The baby boomers, more comfortable than earlier generations taking out debt, make for prime Home Equity Conversion Mortgage customers. And plenty of lenders are lining up to serve this market.
The problem is, many don't have the wherewithal to service reverse mortgages, with their complicated draw options, payback scenarios and special clientele.
Reverse Mortgage Solutions here believes it can help. The company offers to subservice reverse mortgages for lenders that want to get into the game and maintain ownership of the customer relationship but don't want to actually manage administration of reverse mortgages internally.
Marc Helm, chief operating officer of Reverse Mortgage Solutions, said the baby boom generation is less self-conscious about debt and more sophisticated about managing finances.
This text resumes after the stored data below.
-- ==== Sys2Proof/Machine/MeshOps.lean ====
section
/-! DEFINITION. The static mesh: MSND, MBC, MRED and the arrival of beats and partials (R144, R228 to R233, R253). -/

namespace Sys2Proof.Machine

/-! ## Routes and link outputs -/

/-- Directions of link outputs: 0 toward x − 1, 1 toward x + 1, 2 toward y − 1, 3 toward y + 1. -/
def dirTo (n m : Nat) : Nat := if m + 1 = n then 0 else if n + 1 = m then 1 else if m < n then 2 else 3

/-- The input a beat enters the next router by, in R233's order: x-negative carries beats toward +x, and so on. -/
def inputOf (dir : Nat) : Nat := if dir = 1 then 0 else if dir = 0 then 1 else if dir = 3 then 2 else 3

/-- A core's own injection. -/
def inputLocal : Nat := 4

/-- The cores a route visits after `n`, along x first, then along y (R228). -/
def stepsX : Nat → Nat → Int → List Nat
  | 0, _, _ => []
  | k + 1, n, d => (if 0 < d then n + 1 else n - 1) :: stepsX k (if 0 < d then n + 1 else n - 1) d

def stepsY : Nat → Nat → Int → List Nat
  | 0, _, _ => []
  | k + 1, n, d => (if 0 < d then n + 64 else n - 64) :: stepsY k (if 0 < d then n + 64 else n - 64) d

/-- The cores from the sender on, one per hop. -/
def route (n : Nat) (dx dy : Int) : List Nat :=
  let xs := stepsX dx.natAbs n dx
  xs ++ stepsY dy.natAbs (xs.getLast?.getD n) dy

/-- The link outputs one flow takes: hop `k` in cycle `inject + 1 + 2k` (R229, R233). -/
def linkUses (flow inject : Nat) : Nat → Nat → Nat → List Nat → List LinkUse
  | _, _, _, [] => []
  | hop, n, input, m :: ms =>
    ⟨n, dirTo n m, inject + 1 + 2 * hop, input, flow, hop⟩ :: linkUses flow inject (hop + 1) m (inputOf (dirTo n m)) ms

/-- Put one flow on the mesh: its beats, then its link outputs. `path` lists the cores after the sender. -/
def inject (n cycle : Nat) (path : List Nat) (bs : List Beat) (s : State) : State :=
  let f := s.mesh.nextId
  { s with mesh := { s.mesh with
    nextId := f + 1, beats := s.mesh.beats ++ bs.map (fun b => { b with flow := f })
    links := s.mesh.links ++ linkUses f cycle 0 n inputLocal path } }

/-- Schedule the reads of `b` beats from `src`: beat j in cycle c + 1 + j. -/
def schedBeats (tag src : Nat) : Nat → Nat → Core → Core
  | 0, _, c => c
  | k + 1, j, c => schedBeats tag src k (j + 1) (c.schedCap (c.now + 1 + j) tag (src + 32 * j) 32)

/-! ## Operands (R228) -/

/-- The operands of MSND, MBC and MRED: SRC, DST, the count of beats, two bytes of destination (R228). -/
structure MeshArgs where
  src : Nat
  dst : Nat
  beats : Nat
  b0 : Nat
  b1 : Nat

/-- The operands in the pair sA and sA + 1 (R228). -/
def meshArgs (c : Core) (sA : BitVec 5) : MeshArgs :=
  let lo := (c.rs sA).toNat
  let hi := (c.rs1 sA 1).toNat
  ⟨bitsOf lo 0 16, bitsOf lo 16 16, bitsOf hi 16 4 + 1, bitsOf hi 0 8, bitsOf hi 8 8⟩

/-- The fault conditions of a mesh instruction; `bad` are its own operand conditions. -/
def meshFaults (c : Core) (sA : BitVec 5) (a : MeshArgs) (bad : Bool) : List (Bool × CoreFault × Nat) :=
  [(decide (c.now < c.meshFree), .unitBusy, 0), (!regAligned sA 2 || bad, .badOperand, a.b0 + 256 * a.b1),
    rangeFault a.src (32 * a.beats), writeRangeFault c a.dst (32 * a.beats),
    alignFault a.src 32, alignFault a.dst 32, (c.sect.loose, .meshLoose, 0)]

/-- The core after a mesh instruction: its port taken for the beats, their reads scheduled under a fresh tag. -/
def Core.meshIssue (c : Core) (a : MeshArgs) (links : Nat) : Core :=
  schedBeats c.nextTag a.src a.beats 0
    { c.bumpTag with meshFree := c.now + a.beats, meshBeatCnt := c.meshBeatCnt + a.beats * links }

/-- Beats of one flow to several destinations: each a core, its hops. -/
def beatsTo (n : Nat) (c : Core) (a : MeshArgs) (j : Nat) (ds : List (Nat × Nat)) : List Beat :=
  ds.map (fun d =>
    { flow := 0, hops := d.2, src := n, dst := d.1, issued := c.now, kind := .write (a.dst + 32 * j)
      capTag := c.nextTag, capOff := 32 * j, data := none, arrive := c.now + 2 + 2 * d.2 + j, tag := c.sect.startFrame })

/-- R229: MSND sends beats to one core. -/
def execMsnd (i : Issue) (sA : BitVec 5) (s : State) : Host.Outcome State Fault Refusal :=
  .next (issueOp i 3 (fun s c =>
    let n := i.core.toNat
    let t := s.teamRec n
    let a := meshArgs c sA
    let dx := sext a.b0 8
    let dy := sext a.b1 8
    let tx : Int := (teamX t n : Nat) + dx
    let ty : Int := (teamY t n : Nat) + dy
    let out := decide (tx < 0) || decide ((t.width : Int) ≤ tx) || decide (ty < 0) || decide ((t.height : Int) ≤ ty)
    let dst := coreAt t tx.toNat ty.toNat
    let path := route n dx dy
    { reads := [(a.src, 32 * a.beats)]
      faults := meshFaults c sA a (out || (dx == 0 && dy == 0))
      eff := (List.range a.beats).foldl
        (fun s j => inject n (c.now + 1 + j) path (beatsTo n c a j [(dst, path.length)]) s)
        (s.setCore n (c.meshIssue a 1)) }) s)

/-- R231: MBC broadcasts beats along a team row (axis 0) or column (axis 1), coordinates LO to HI. -/
def execMbc (i : Issue) (sA : BitVec 5) (axis : Bool) (s : State) : Host.Outcome State Fault Refusal :=
  .next (issueOp i 3 (fun s c =>
    let n := i.core.toNat
    let t := s.teamRec n
    let a := meshArgs c sA
    let p := if axis then teamY t n else teamX t n
    let size := if axis then t.height else t.width
    let up := route n (if axis then 0 else ((a.b1 - p : Nat) : Int)) (if axis then ((a.b1 - p : Nat) : Int) else 0)
    let down := route n (if axis then 0 else -((p - a.b0 : Nat) : Int)) (if axis then -((p - a.b0 : Nat) : Int) else 0)
    let dsts := fun (path : List Nat) => (List.range path.length).map (fun k => (nth 0 path k, k + 1))
    let send := fun (path : List Nat) (j : Nat) (s : State) =>
      if path.isEmpty then s else inject n (c.now + 1 + j) path (beatsTo n c a j (dsts path)) s
    { reads := [(a.src, 32 * a.beats)]
      faults := meshFaults c sA a
        (decide (a.b1 < a.b0) || decide (p < a.b0) || decide (a.b1 < p) || decide (size ≤ a.b1))
      eff := (List.range a.beats).foldl (fun s j => send down j (send up j s))
        (s.setCore n (c.meshIssue a (bit (!up.isEmpty) + bit (!down.isEmpty)))) }) s)

/-- The next core of a reduction run. -/
def nextOfRun (n : Nat) (vertical : Bool) : Nat := if vertical then n + 64 else n + 1

/-- Send a partial that was formed at the end of cycle `formed` to the next core of its run (R232). -/
def sendPartial (n formed dst lo hi beat tag issued capTag capOff : Nat) (vertical fp : Bool) (data : Option (List Byte))
    (s : State) : State :=
  let m := nextOfRun n vertical
  inject n (formed + 1) [m]
    [{ flow := 0, hops := 1, src := n, dst := m, issued := issued, kind := .partialSum dst lo hi beat vertical fp
       capTag := capTag, capOff := capOff, data := data, arrive := formed + 4, tag := tag }] s

/-- R232: MRED joins an ordered reduction along a run. -/
def execMred (i : Issue) (sA : BitVec 5) (axis fmt : Bool) (s : State) : Host.Outcome State Fault Refusal :=
  .next (issueOp i 3 (fun s c =>
    let n := i.core.toNat
    let t := s.teamRec n
    let a := meshArgs c sA
    let p := if axis then teamY t n else teamX t n
    let size := if axis then t.height else t.width
    let s1 := s.setCore n (c.meshIssue a (bit (p != a.b1)))
    { reads := [(a.src, 32 * a.beats)]
      faults := meshFaults c sA a
        (decide (a.b1 ≤ a.b0) || decide (p < a.b0) || decide (a.b1 < p) || decide (size ≤ a.b1))
      eff :=
        if p = a.b0 then
          (List.range a.beats).foldl
            (fun s j => sendPartial n (c.now + 1 + j) a.dst a.b0 a.b1 j c.sect.startFrame c.now c.nextTag (32 * j) axis
              (!fmt) none s) s1
        else
          { s1 with mesh := { s1.mesh with reds := s1.mesh.reds ++
              [⟨n, c.now, a.dst, a.b0, a.b1, a.beats, axis, !fmt, c.nextTag, []⟩] } } }) s)

/-! ## Arrival -/

/-- The earliest beat on its way to core `n`. -/
def earliest (n : Nat) : List Beat → Option Beat
  | [] => none
  | b :: bs =>
    match earliest n bs with
    | none => if b.dst = n then some b else none
    | some x => if b.dst = n && decide (b.arrive ≤ x.arrive) then some b else some x

/-- The next beat that reaches core `n`, after the link uses before its arrival have passed. -/
def nextBeat : Nat → Nat → State → State × Option Beat
  | 0, _, s => (s, none)
  | k + 1, n, s =>
    match earliest n s.mesh.beats with
    | none => (s, none)
    | some b =>
      let s1 := passLinks (s.teamCores n) b.arrive s
      if s1.mesh.beats.contains b then (s1, some b) else nextBeat k n s1

/-- Remove one beat. -/
def Mesh.remove (m : Mesh) (b : Beat) : Mesh := { m with beats := m.beats.erase b }

/-- Lane by lane: FP32 addition, or INT32 addition that wraps (R232). -/
def addLanes (fp : Bool) (x y : List Byte) : List Byte :=
  let ws := (wordsOf 8 x).zip (wordsOf 8 y)
  ws.flatMap (fun p => leBytes 4 (if fp then fpAdd p.1 p.2 else p.1 + p.2).toNat)

/-- The MRED of core `n` that a partial matches (R232): the same run, format and cycle. Only the root has a use for DST. -/
def matching (n : Nat) (t : Team) (lo hi beat : Nat) (vertical fp : Bool) (arrive : Nat) (rs : List RedJob) :
    Option RedJob :=
  rs.find? (fun r =>
    let p := (if vertical then teamY t n else teamX t n) - lo
    r.core == n && r.lo == lo && r.hi == hi && r.vertical == vertical && r.fp == fp &&
      decide (beat < r.beats) && !r.got.contains beat && r.issued + 1 + beat + 4 * p == arrive)

/-- A reduction partial is folded with the core's own beat: the root writes it, another core sends it on. -/
def foldPartial (n : Nat) (b : Beat) (dst lo hi beat : Nat) (vertical fp : Bool) (data : List Byte) (s : State) : State :=
  match matching n (s.teamRec n) lo hi beat vertical fp b.arrive s.mesh.reds with
  | none => meshError n s
  | some r =>
    let s1 := settle n b.arrive s
    let own := (((s1.core n).cap r.capTag).drop (32 * beat)).take 32
    let sum := addLanes fp data own
    let r' := { r with got := beat :: r.got }
    let s2 := { s1 with mesh := { s1.mesh with
      reds := (s1.mesh.reds.map (fun x => if x = r then r' else x)).filter (fun x => decide (x.got.length < x.beats)) } }
    let p := if vertical then teamY (s.teamRec n) n else teamX (s.teamRec n) n
    if p = hi then s2.updCore n (fun c => c.schedAs (4 * (b.arrive + 1) + 4) (b.arrive + 2) (.dmem false (r.dst + 32 * beat) sum))
    else sendPartial n b.arrive dst lo hi beat b.tag r.issued r.capTag (32 * beat) vertical fp (some sum) s2

/-- R229 to R233, R144: the next beat or partial reaches a core. A core that has stopped takes none (R154); one whose section
started in another frame drops it and raises MESH_SYNC. -/
def execMeshBeatArrival (core : BitVec 12) (s : State) : Host.Outcome State Fault Refusal :=
  let n := core.toNat
  match nextBeat s.mesh.beats.length n s with
  | (s, none) => .next s
  | (s, some b) =>
    let s1 := settle b.src (b.issued + 1 + b.capOff / 32) { s with mesh := s.mesh.remove b }
    let data := match b.data with
      | some d => d
      | none => (((s1.core b.src).cap b.capTag).drop b.capOff).take 32
    let c := s1.core n
    if c.exec = .halted || c.exec = .idle then .next s1
    else if c.sect.startFrame ≠ b.tag then
      .next (faultAfter n .meshSync 3 c.pc b.arrive (s1.updCore n (fun c => { c with syncDrop := true })))
    else
      match b.kind with
      | .write dst => .next (s1.updCore n (fun c => c.schedAs (4 * b.arrive + 4) (b.arrive + 1) (.dmem false dst data)))
      | .partialSum dst lo hi beat vertical fp => .next (foldPartial n b dst lo hi beat vertical fp data s1)

end Sys2Proof.Machine
end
With the help of things like a reverse mortgage, which essentially turns the equity into their homes into an annuity to supplement their income, they can maximize their retirement income.
Most of the reverse mortgage lending being done today comes through the Federal Housing Administration's Home Equity Conversion Mortgage program, which has a $250,000 loan cap, though some legislators want to raise the maximum. There's also a private reverse mortgage market, though growth of non-government-insured HECM lending has been stunted by Wall Street's lack of interest in new mortgage products in the current economic environment.
As a servicer, he said RMS has the benefit of having staff who helped build the master servicing system used by HUD for the FHA program. RMS has created its own proprietary technology for administering reverse mortgage loans.